Penso que, com a devida vênia, a referida resolução revela ter a Agência adotado por uma estranha e mal alinhavada via, o modelo de gestão avançada de resíduos sólidos de saúde existente na Alemanha, onde o RSS é uma média de 0,05 a 0,4 kg/leito/dia na sua rede hospitalar. É também o modelo usado também no Canadá, Suécia, Áustria e Holanda.

Outros países, contudo, adotam um modelo clássico de tratamento dos RSS, como o Reino Unido, África do Sul, França e Bélgica, onde se considera a quase totalidade dos resíduos produzidos nos hospitais como lixo hospitalar. Assim, por excesso de cautela, contabiliza uma média de 1,5 a 2,0 kg/leito/dia de RSS em sua rede hospitalar.

No Brasil, o modelo clássico implantado pela legislação até então existente, fazia com que a rede hospitalar em geral produzisse uma média de 1,2 a 3,8 kg/leito/dia de RSS [1], predominando a autoclave e incineração, como métodos de tratamento desse tipo de resíduo.

A nova classificação dos RSS pela ANVISA pode, contudo, criar situações extremamente graves, a despeito do relevante papel da Agência no controle de infecções e endemias. Por exemplo, no item em que obriga o gerador do RSS a depositar bolsas contendo sangue ou hemocomponentes com volume residual superior a 50 ml em aterros sanitários (item 8.2.2), a contrario senso, desobriga-o de qualquer tratamento quando esse resíduo for inferior a esse mesmo valor – o que, a toda evidência, gera uma enorme preocupação para quem lida com esse tipo de material, pois se sabe que mesmo uma pequena fração desse volume de sangue contaminado pode infectar uma pessoa que entre em contato com ele.

Os garis de Natal, através de seu sindicato, já falam em entrar em greve, em parte com razão, creio eu, já que incidentes sempre podem ocorrer.

Basta lembrar o que houve recentemente em Uberlândia/MG, noticiado no jornal nacional de 14 de abril de 2003, no qual vândalos quebraram uma espécie de gaiola, onde são guardados o lixo produzido em um hospital, para furtar o que ali havia de valor. O que eles não levaram foi jogado no pátio de uma escola pública. Em conseqüência disto, oito alunos brincaram com o material e quatro se feriram com seringas.

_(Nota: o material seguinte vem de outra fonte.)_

-- ==== Sys2Proof/Certificates/Slice0/Obligations.lean ====
section
/-! DEFINITION. The statements for the provers. Operands and results of operations issued one at a time stand on the wires
of State (assumption log 3); `c.wf` is the premise that the configuration is one the block accepts (R356), `mem.wf` and
`rfWf` that a store is in canonical form. The widths READ_W, ELEM_W, ADDR_W, RF_DATA_W and THERM_W are the parameters
`readW` to `thermW` of the configuration: an operand of a width says that it fits it (assumption logs 4 and 15). -/

section
open Sys2Proof Sys2Proof.Machine

/-! ## Codes, decoding, the step -/

/-- Words written out from the code map of R135, one or two per unit, decode to their operations; 0x00 and a code of a
reserved unit do not decode. -/
def Obligations.SampleCodesDecode : Prop :=
  decode 0b00000001#8 = .ok .init ∧ decode 0b00000100#8 = .ok .detach ∧ decode 0b00010010#8 = .ok .iqmult ∧
    decode 0b00101010#8 = .ok .roundrestore ∧ decode 0b00110010#8 = .ok .vote ∧ decode 0b01000110#8 = .ok .iqkrun ∧
    decode 0b01010111#8 = .ok .pass ∧ decode 0b01100101#8 = .ok .pathcomp ∧ decode 0b01111010#8 = .ok .hookHci ∧
    decode 0b00000000#8 = .error (.unassigned 0x00) ∧ decode 0b10010001#8 = .error (.reservedUnit 0x9)

/-- A code decodes to an operation exactly when it is that operation's code, so decoding an encoded operation gives it
back and no two codes stand for one operation (R130, R135). -/
def Obligations.DecodeInvertsEncode : Prop :=
  (∀ i : Instr, decode (encode i) = .ok i) ∧ ∀ (code : Byte) (i : Instr), decode code = .ok i → encode i = code

/-- A step runs the decoded operation: a code of the sequencer's issue slot when it is one of the sequencer's operations,
a code on the command port when the slot is empty, the block not busy and the code a host command. With neither, a step
changes nothing (assumption logs 2 and 26). -/
def Obligations.StepRunsTheDecodedOperation : Prop :=
  ∀ (s : State) (code : Byte) (i : Instr), decode code = .ok i →
    (∀ rest, s.useq = code :: rest → i.wellFormed .sequencer = true → step s = exec i { s with useq := rest }) ∧
    (∀ pin rest, s.useq = [] → s.cmds = .command code pin :: rest → s.busy = false → i.wellFormed .host = true →
      step s = exec i { s with cmds := rest, thermalRefIn := pin }) ∧
    (s.useq = [] → s.cmds = [] → step s = .next s)

/-! ## Unit 1: numeric -/

/-- CANON and ABSDIFF of READ_W-bit operands and ENCODE on its operand range give the values of R170, R173 and R171, with
W = READ_W (P9), and change nothing else. -/
def Obligations.CanonEncodeAbsdiffResults : Prop :=
  ∀ s : State, s.cfg.wf = true →
    ∀ (W : Nat) (sx : Raw → Int), W = s.cfg.readW →
      sx = (fun u => if u.toNat < 2 ^ (W - 1) then (u.toNat : Int) else (u.toNat : Int) - 2 ^ W) →
    (s.wires.u.toNat < 2 ^ W → exec .canon s = .next { s with wires := { s.wires with s := sx s.wires.u } }) ∧
    (-(2 ^ (W - 1)) ≤ s.wires.s → s.wires.s < 2 ^ (W - 1) → exec .encode s = .next { s with wires := { s.wires with
      u := BitVec.ofNat 10 (s.wires.s % 2 ^ W).toNat } }) ∧
    (s.wires.u.toNat < 2 ^ W → s.wires.v.toNat < 2 ^ W → exec .absdiff s = .next { s with wires := { s.wires with
      dist := (sx s.wires.u - sx s.wires.v).natAbs } })

/-- The two round trips of R174: ENCODE after CANON gives a READ_W-bit raw value back, CANON after ENCODE every signed value
of the range of READ_W bits (P9). -/
def Obligations.CanonEncodeRoundTrip : Prop :=
  ∀ s : State, s.cfg.wf = true →
    (s.wires.u.toNat < 2 ^ s.cfg.readW →
      ∃ t u : State, exec .canon s = .next t ∧ exec .encode t = .next u ∧ u.wires.u = s.wires.u) ∧
    (-(2 ^ (s.cfg.readW - 1)) ≤ s.wires.s → s.wires.s < 2 ^ (s.cfg.readW - 1) →
      ∃ t u : State, exec .encode s = .next t ∧ exec .canon t = .next u ∧ u.wires.s = s.wires.s)

/-- IQMULT keeps the low ELEM_W bits (P11) of the product shifted by FRAC (P10), and the product bit below them (R172); with
x = 2^FRAC and an ELEM_W-bit d it returns d and a clear extension bit (R172, R115). -/
def Obligations.IqmultProductAndUnityGain : Prop :=
  ∀ s : State, 1 ≤ s.cfg.frac →
    exec .iqmult s = .next { s with wires := { s.wires with
      elem := BitVec.ofNat 10 (s.wires.s * (s.wires.d.toNat : Int) / 2 ^ s.cfg.frac % 2 ^ s.cfg.elemW).toNat,
      ext := decide (s.wires.s * (s.wires.d.toNat : Int) / 2 ^ (s.cfg.frac - 1) % 2 = 1) } } ∧
    (s.wires.s = 2 ^ s.cfg.frac → s.wires.d.toNat < 2 ^ s.cfg.elemW →
      exec .iqmult s = .next { s with wires := { s.wires with elem := s.wires.d, ext := false } })

/-! ## Unit 7: port transactions -/

/-- RD returns the little-endian value of a STORAGE access (R82, R76, R80), and otherwise the environment's next answer
kept to the width (assumption logs 9 and 19); it stores nothing and appends one record. At an address that is no multiple of
the width it reads the bytes a, a + 1 and so on, with the wrap at the top: the model's choice (assumption log 15), since R77
describes no misaligned access. -/
def Obligations.RdAnswers : Prop :=
  ∀ s : State, ∃ t : State, exec .rd s = .next t ∧
    t = { s with wires := { s.wires with val := t.wires.val }, port := t.port } ∧
    t.port.trace = s.port.trace ++
      [⟨0x70, widthAux s.wires.width, s.wires.addr, widthMask s.wires.width, 0, t.wires.val⟩] ∧
    (∀ a : Addr, t.port.dev.mem.byteAt a = s.port.dev.mem.byteAt a) ∧ t.port.dev.rf = s.port.dev.rf ∧
    (isStorage s.cfg s.wires.width s.wires.addr = true → t.port.dev = s.port.dev ∧
      t.wires.val.toNat =
        (s.wires.width.bytes s.wires.addr).foldr (fun b n => (s.port.dev.mem.byteAt b).toNat + 256 * n) 0) ∧
    (isStorage s.cfg s.wires.width s.wires.addr = false →
      (∀ v rest, s.port.dev.statusQ = v :: rest →
        t.wires.val = v &&& widthMask s.wires.width ∧ t.port.dev = { s.port.dev with statusQ := rest }) ∧
      (s.port.dev.statusQ = [] →
        t.wires.val = Config.freeStatus s.port.dev.draws &&& widthMask s.wires.width ∧
        t.port.dev = { s.port.dev with draws := s.port.dev.draws + 1 }))

/-- WR stores byte k of the value at address a + k when that byte is of class STORAGE, leaves every other byte alone, and
appends one record (R83, R76, R80; assumption log 19). Two clauses are the model's choice: a misaligned address reaches the
bytes a, a + 1 and so on (assumption log 15), and the record of a value wider than the access shows its low bits (assumption
log 30). -/
def Obligations.WrStores : Prop :=
  ∀ s : State, s.port.dev.mem.wf = true → ∃ t : State, exec .wr s = .next t ∧
    t = { s with port := t.port } ∧
    t.port.trace = s.port.trace ++ [⟨0x71, widthAux s.wires.width, s.wires.addr, widthMask s.wires.width,
      s.wires.val &&& widthMask s.wires.width, 0⟩] ∧
    t.port.dev.rf = s.port.dev.rf ∧ s.port.dev.sameAnswers t.port.dev ∧
    (∀ (k : Nat) (b : Addr), (s.wires.width.bytes s.wires.addr)[k]? = some b → s.cfg.regClass b = .storage →
      t.port.dev.mem.byteAt b = s.wires.val.extractLsb' (8 * k) 8) ∧
    (∀ b : Addr, b ∉ s.wires.width.bytes s.wires.addr ∨ s.cfg.regClass b ≠ .storage →
      t.port.dev.mem.byteAt b = s.port.dev.mem.byteAt b)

A partir da Resolução da ANVISA alguns empresários de Natal rapidamente determinaram que seus estabelecimentos hospitalares obedecessem a essa norma, possivelmente esquecendo sua formação e sua responsabilidade como médicos, para pensar exclusivamente em seus lucros, nada obstante todo o processo de transporte e incineração lhes custa pouco mais de R$ 1,00 por quilo de lixo hospitalar.

Prefiro, contudo, pensar que eles estão sendo mal assessorados.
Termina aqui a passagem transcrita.